Despite their overall power, supercomputers do have several shortcomings. The first is their extreme cost, in the order of millions to hundreds of millions of dollars. Not all computer programs can be written to run effectively on supercomputers: simulations of large numbers of independent or interdependent objects cannot be vectorised, for example. And the limitations of a supercomputer's features may severely inhibit its use: you cannot multiply two 80-element vectors with a 64-element vector processor.
In the 1950s, researchers and engineers took a new tack, that of creating computers with multiple CPUs that could intercommunicate via shared memory and/or some form of bus architecture. These multiprocessor computers were designed to solve those types of problems for which traditional uniprocessor supercomputers were not suited. Until recently, this form of supercomputing had failed to live up to its promise due to design difficulties.
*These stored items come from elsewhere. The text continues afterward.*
-- ==== Sys2Proof/Machine/Power.lean ====
section
/-! DEFINITION. The power stage (10): channel states, trips, clock errors, rails, pilot demodulation, line sweep and the
last-resort path. -/

namespace Sys2Proof.Machine

def Chip.modCh (c : Chip) (m : Nat) : ModCh := c.pow.ch.getD m {}
def Chip.onMod (m : Nat) (f : ModCh → ModCh) (c : Chip) : Chip := c.onPow fun p => { p with ch := lmod p.ch m f }
def Chip.onMods (f : Nat → ModCh → ModCh) (c : Chip) : Chip := c.onPow fun p => { p with ch := p.ch.mapIdx f }

/-- An item of channel m, and of rail group k. -/
def Chip.modIt (c : Chip) (m f : Nat) : Nat := c.itN (item 0x0B m f)
def Chip.railIt (c : Chip) (k f : Nat) : Nat := c.itN (item 0x0B (0x40 + k) f)

/-- The switching states (10 R269). -/
def ModSt.switching (s : ModSt) : Bool := s = .rampUp || s = .play || s = .muted || s = .retry || s = .test
/-- The states that a line sweep measures (10 R281). -/
def ModSt.swept (s : ModSt) : Bool := s = .rampUp || s = .play || s = .test
/-- The states whose envelope and pilot windows count (10 R274, R279). -/
def ModSt.counts (s : ModSt) : Bool := s = .rampUp || s = .play || s = .retry || s = .test

/-- -20 dB in Q2.30 (10 R268). -/
def retryGain : Int := 107374182

/-- The clocks are not yet qualified: an error exists, or its 10 ms run, or the tick that follows is to come (10 R272). -/
def Pow.clockHeld (p : Pow) : Bool := p.clkErr || p.clkQual || p.resume

/-- Samples of mod.ramp_up. -/
def Chip.rampLen (c : Chip) (m : Nat) : Nat := c.modIt m 7 * fsOf c.prof / 1000

/-- Enters a state at the present block. -/
def ModCh.enter (st : ModSt) (c : Chip) (x : ModCh) : ModCh :=
  { x with st := st, since := c.sys.blk, sinceClk := c.clk, disabling := false }

/-- RAMP_UP from gain g0 (10 R269). -/
def ModCh.ramp (g0 : Int) (m : Nat) (c : Chip) (x : ModCh) : ModCh :=
  { x.enter .rampUp c with gain := { v0 := g0, v1 := 2 ^ 30, r := c.rampLen m }, lrActive := false }

/-- MUTED: gain 0. -/
def ModCh.mute (c : Chip) (x : ModCh) : ModCh := { x.enter .muted c with gain := Ramp.steady 0, lrActive := false }

/-- The sink of channel m is muted (02 R58). -/
def Chip.modMuted (c : Chip) (m : Nat) : Bool := (mget c.graph.sink (2560 + m) {}).muted

/-- The role of a channel in the safe state (10 R285). -/
def ModCh.safeRole (m : Nat) (c : Chip) (x : ModCh) : ModCh :=
  let x := { x with fromRetry := false }
  if c.modIt m 0x20 ≠ 0 then
    { x.enter .play c with lrActive := true, gain := Ramp.steady (2 ^ 30), lrGain := { v0 := 0, v1 := 2 ^ 30, r := 8 * c.B } }
  else x.mute c

/-- A channel starts switching from off (10 R269). -/
def ModCh.turnOn (m : Nat) (c : Chip) (x : ModCh) : ModCh :=
  if c.err.safe then x.safeRole m c
  else if c.modMuted m then { x.mute c with fromRetry := false } else { x.ramp 0 m c with fromRetry := false }

/-- The outputs go to the off state. -/
def ModCh.off (st : ModSt) (c : Chip) (x : ModCh) : ModCh :=
  { x.enter st c with gain := {}, lrActive := false, extra := none, fromRetry := false, forced := false, drive := [] }

/-- RETRY: -20 dB, pilot on, a measurement over the last 90 ms (10 R269, R270). -/
def ModCh.retry (m : Nat) (c : Chip) (x : ModCh) : ModCh :=
  { x.enter .retry c with
    gain := Ramp.steady retryGain, forced := false
    extra := some { freq := c.modIt m 0x11, first := c.sys.blk + c.W / 100, last := c.sys.blk + c.W / 10 } }

/-- A failed attempt or a trip: TRIPPED, or LOCKED_OUT with its FAULT (10 R269). -/
def Chip.modTripped (m : Nat) (attempt : Bool) (c : Chip) : Chip :=
  let x := c.modCh m
  let n := x.attempts + b2n attempt
  let locked := c.modIt m 6 ≤ n
  let c := c.onMod m fun x => { x.off (if locked then .lockedOut else .tripped) c with attempts := n }
  if locked then c.raise 0x0E02 .fault m else c

/-- The duty of a setpoint in 10 mV (10 R276). -/
def Chip.railDuty (c : Chip) (k set : Nat) : Nat := (roundDiv (set * 1024 : Nat) (10 * c.railIt k 6)).toNat

/-- The hold of a rail group after a trip (10 R277). -/
def Chip.railHold (k : Nat) (c : Chip) : Chip :=
  let s := 10 * c.railIt k 2
  c.onPow fun p => { p with rails := lmod p.rails k fun r => { r with hold := some c.clk, set := s, duty := c.railDuty k s } }

/-- A trip (10 R267). -/
def Chip.modTrip (m : Nat) (driver : Bool) (c : Chip) : Chip :=
  let cause := if driver then 2 else 1
  let x := c.modCh m
  let c := c.onMod m fun x => { x with cause := cause, flt := x.flt || driver }
  if !x.st.switching then c
  else
    let c := (c.modTripped m (x.st = .retry)).railHold (m / 8)
    c.onMod m fun x => { x with unreported := some (cause, c.sys.blk) }

/-- The effect of a press that names the items `ids` on channel m (10 R269, R272). A channel that the ramp to 0 takes out of
TEST leaves the sweep. -/
def Chip.modLand (ids : List Nat) (new : Items) (m : Nat) (c : Chip) : Chip :=
  let b := itemIn new (item 0x0B m 1)
  if !ids.contains (item 0x0B m 1) then c
  else if c.pow.clockHeld then c.onMod m fun x => { x with stored := some (b = 1) }
  else c.onMod m fun x =>
    if b = 1 then
      if x.st.switching && x.disabling then
        if c.err.safe then x.safeRole m c else if c.modMuted m then x.mute c else x.ramp x.gain.last m c
      else if x.st = .off then x.turnOn m c else x
    else
      if x.st.switching then
        if x.disabling then x else { x with disabling := true, gain := { v0 := x.gain.last, v1 := 0, r := 64 } }
      else if x.st = .tripped ∨ x.st = .lockedOut then { x.off .off c with attempts := 0 }
      else x

/-- What a channel does at a tick before it plays: resumption after a clock error or a lost input, forced retries, and
the mute of its sink (10 R269, R272, R273). While the input is lost, states are held. A channel that was muted on its way from
RETRY to PLAY reaches PLAY here. -/
def Chip.modStates (c : Chip) : Chip :=
  let resume := c.pow.resume
  let back := c.pow.inputBack
  let c1 := c.onMods fun m x =>
    let x := if !resume then x else
      let held := x.clkHold
      let stored := x.stored
      let x := { x with clkHold := false, stored := none }
      match stored, held with
      | some false, _ => if x.st = .tripped ∨ x.st = .lockedOut then { x.off .off c with attempts := 0 } else x
      | some true, _ => if x.st = .off then x.turnOn m c else x
      | none, true => x.turnOn m c
      | none, false => x
    let x := if back then
        let on := x.wasOn && x.st.switching && !x.disabling
        let x := { x with wasOn := false }
        if !on then x else if c.err.safe then x.safeRole m c else x.ramp 0 m c
      else x
    let held := c.pow.clkErr || c.pow.clkQual
    if c.pow.inputLost then x else
    let x := if x.forced && (x.st = .tripped || x.st = .lockedOut) && !c.err.safe && !held then x.retry m c else x
    if c.err.safe ∨ x.disabling then x
    else if (x.st = .rampUp || x.st = .play) && c.modMuted m then x.mute c
    else if x.st = .muted && !c.modMuted m then { x.enter .play c with gain := Ramp.steady (2 ^ 30) }
    else x
  let c1 := (List.range 64).foldl (fun c m =>
    let x := c.modCh m
    if x.st = .play && x.fromRetry then (c.onMod m fun x => { x with fromRetry := false }).raise 0x0E03 .note m else c) c1
  let c2 := c1.onPow fun p => { p with resume := false, inputBack := false }
  if resume then c2.raise 0x0E05 .note else c2

/-- Entry to the safe state (10 R285). -/
def Chip.modSafe (c : Chip) : Chip :=
  let c := c.onMods fun m x => if x.st.switching then x.safeRole m c else x
  c.onPow fun p => { p with safeLr := true }

/-- The first tick that brings graph output after SAFE_EXIT (10 R285). -/
def Chip.modSafeEnd (c : Chip) : Chip :=
  let c := c.onMods fun m x => if x.st = .play ∨ x.st = .muted then x.ramp 0 m c else x
  c.onPow fun p => { p with safeLr := false }

/-- The last-resort samples of a channel for one block (10 R284): converter output of the block before, at its gain. -/
def Chip.lrSamples (m n : Nat) (x : ModCh) (c : Chip) : List Int :=
  let ch := c.modIt m 0x20
  let g : Int := roundPow10 (2 ^ 30) (c.it (item 0x0B m 0x21))
  (List.range c.B).map fun i =>
    let s := c.speechValue (ch - 1) ((n - 1) * c.B + i)
    r30 (r30 (s * g) * x.lrGain.now i)

/-- The sweep point of channel m: which one, if the sweep measures the channel. -/
def Chip.pointOf (m : Nat) (c : Chip) : Option Nat :=
  match c.pow.sweep with
  | some w => if w.part.contains m then some w.point else none
  | none => none

/-- The sine of the last-resort point: 20 kHz at mod.pilot_level after mod.lr_gain; none at another time (10 R283). Its phase
is not stated: the model takes that of a generator (log 60). -/
def Chip.lrSine (n m : Nat) (c : Chip) : List Int :=
  if c.pointOf m = some 9 ∧ c.modIt m 0x20 ≠ 0 then
    let a := gain27 (c.it (item 0x0B m 0x12))
    (List.range c.B).map fun i => sineSample (fsOf c.prof) 20000000 a (n * c.B + i)
  else []

/-- The pilot or sweep frequency of channel m in pass 3; none is no pilot (10 R278, R281, R283). -/
def Chip.pilotFreq (m : Nat) (c : Chip) : Option Nat :=
  let x := c.modCh m
  match c.pointOf m with
  | some p => if p < 9 then some (18000000 + 500000 * p) else if c.modIt m 0x20 ≠ 0 then none else plain x
  | none => plain x
where
  plain (x : ModCh) : Option Nat :=
    let measured := match x.job with | some q => q.first ≤ c.sys.blk && c.sys.blk < q.last | none => false
    if c.modIt m 0x10 = 1 || x.st = .retry || measured then some (c.modIt m 0x11) else none

/-- Pilot samples of graph block g. -/
def Chip.pilot (g m : Nat) (c : Chip) : List Smp :=
  match c.pilotFreq m with
  | none => []
  | some f =>
    let a := gain27 (c.it (item 0x0B m 0x12))
    (List.range c.B).map fun i => tagged (sineSample (fsOf c.prof) f a (g * c.B + i))

/-- A channel gain passes a block; a ramp that ended before the block is over. -/
def Ramp.play (r : Ramp) (b : Nat) : Ramp := if r.r ≤ r.j then Ramp.steady r.v1 else { r with j := r.j + b }

/-- The input of channel m for block n (10 R265 step 2, R268, R283). The block with which TEST begins was made in pass 3 before
it: of it the sweep tone alone plays. -/
def Chip.modInput (n m : Nat) (c : Chip) : List Int :=
  let x := c.modCh m
  let sink := (mget c.sap.play.2 (2560 + m) []).map Smp.v
  if x.lrActive then c.lrSamples m n x
  else if c.pow.safeLr then []
  else
    let graph := if x.st = .test ∧ n ≤ x.since + 1 then (c.pilot (n - 3) m).map Smp.v else sink
    let lr := c.lrSine n m
    if lr.isEmpty then graph else lr.mapIdx fun i v => v + graph.getD i 0

/-- The samples of block n after the channel gain (10 R265). -/
def Chip.modAmp (n m : Nat) (c : Chip) : List Int :=
  let x := c.modCh m
  let input := c.modInput n m
  (List.range c.B).map fun i => r30 (input.getD i 0 * x.gain.now i)

/-- The input limit of the closed loop. -/
def clipped (v : Int) : Int := max (-2 ^ 27) (min (2 ^ 27) v)

/-- Samples that the input limit changes. -/
def clipHits (amp : List Int) : Nat := (amp.filter fun v => v ≠ clipped v).length

/-- Clipped samples are counted, and the first in a window noted (10 R265). -/
def Chip.modClips (m hits : Nat) (c : Chip) : Chip :=
  if hits = 0 then c
  else (c.onMod m fun x => { x with clips := x.clips + BitVec.ofNat 32 hits, clipSeen := true }).raiseFirst 0x0E15 .note m m

/-- Channel m plays the samples of its sink for block n (10 R265): selection, channel gain, clipping. While XQ_6 is stopped
nothing plays, and a ramp goes on (10 R273). -/
def Chip.modPlay (n m : Nat) (c : Chip) : Chip :=
  let x := c.modCh m
  if !x.st.switching ∨ c.pow.clockHeld then if x.drive.isEmpty then c else c.onMod m fun x => { x with drive := [] }
  else if c.pow.inputLost then c.onMod m fun x => { x with drive := [], gain := x.gain.play c.B }
  else
    let b := c.B
    let amp := c.modAmp n m
    let c := c.onMod m fun x => { x with drive := amp.map clipped, gain := x.gain.play b, lrGain := x.lrGain.pass b }
    c.modClips m (clipHits amp)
The biggest bottleneck for any multiprocessor computer is the communications infrastructure, be it a shared bus or shared main memory. All inter-CPU communication must traverse this communications infrastructure, and a single CPU's processing will be delayed while it contends for access to this resource. Increasing the number of CPUs will increase the contention for the shared bus or memory in a non-linear fashion, and hence restrict the scalability of any multiprocessor design. In the 1960s and 1970s, traditional supercomputer designers despaired of the multiprocessor promise:
``For over a decade prophets have voiced the contention that the organisation of a single computer has reached its limits and that truly significant advances can be made only by interconnection of a multiplicity of computers in such a manner as to permit co-operative solution... Demonstration is made of the continued validity of the single processor approach.''Gene Amdahl [].
``If you were plowing a field, what would you rather use: 2 strong oxen or 1,024 chickens?''Seymour Cray, 1970s.
Since this time, strange and radical approaches have been taken to try to overcome the communications bottleneck in multiprocessor design. For example, the Connection Machine built by Thinking Machines Corporation has up to 65,536 processors with no shared memory, but arranged in a communications hypercube with eight connections per CPU. Thus, a data exchange between any two CPUs must pass through no more than four intermediate CPUs. This sort of multiprocessor design forces programmers to use a completely new programming paradigm, and it also restricts the types of problem set, just like the uniprocessor supercomputers. And because of its unique design, such a machine is still very expensive.
Multiprocessor computers like the Connection Machine, like their supercomputer cousins, have found a niche market, but their price has kept them well out of reach of many organisations.
In the last 10 years, the consumer and business interest in the Internet and in desktop computers has seen an enormous increase in the available computing power to a single user. Current CPUs such as the Pentium III, the Sparc and the Alpha have the same processing performance (if not the overall I/O performance) of mainframes from only a decade ago. Similarly, short distance communications speeds between computers has gone from 1Mbps to 100Mbps, with switched (not shared) 1Gbps now becoming available.
The plummeting prices of commodity computing hardware and networking equipment made several people consider if a new form of multiprocessor design was possible. Rather than attempting to couple a large number of specialised CPUs together with a shared bus or memory (called close-coupling or tight-coupling), it might be cheaper to connect a number of off-the-shelf desktop computers together using standard switch LAN technology (called loose-coupling). Such loose-coupled systems are known as clusters.
In this design, CPUs have much more private memory than in normal multiprocessor designs: megabytes rather than kilobytes. This allows each CPU to host a fully-fledged operating system, rather than a simple monitor. This operating system can provide services such as virtual memory, file systems, protected threads and processes, interprocess communication and synchronisation.
The other difference between close-coupled and loose-coupled multiprocessor systems is the communications channels. There is a much larger latency with a loose-coupled system, as the use of networking peripherals, a LAN infrastructure and possibly a full networking stack in software adds delays in the inter-CPU communication.
Loose-coupled multiprocessor systems are more suited to running programs which can be divided up into separate tasks that can run in parallel on many CPUs, and where inter-task communication does not occur too frequently.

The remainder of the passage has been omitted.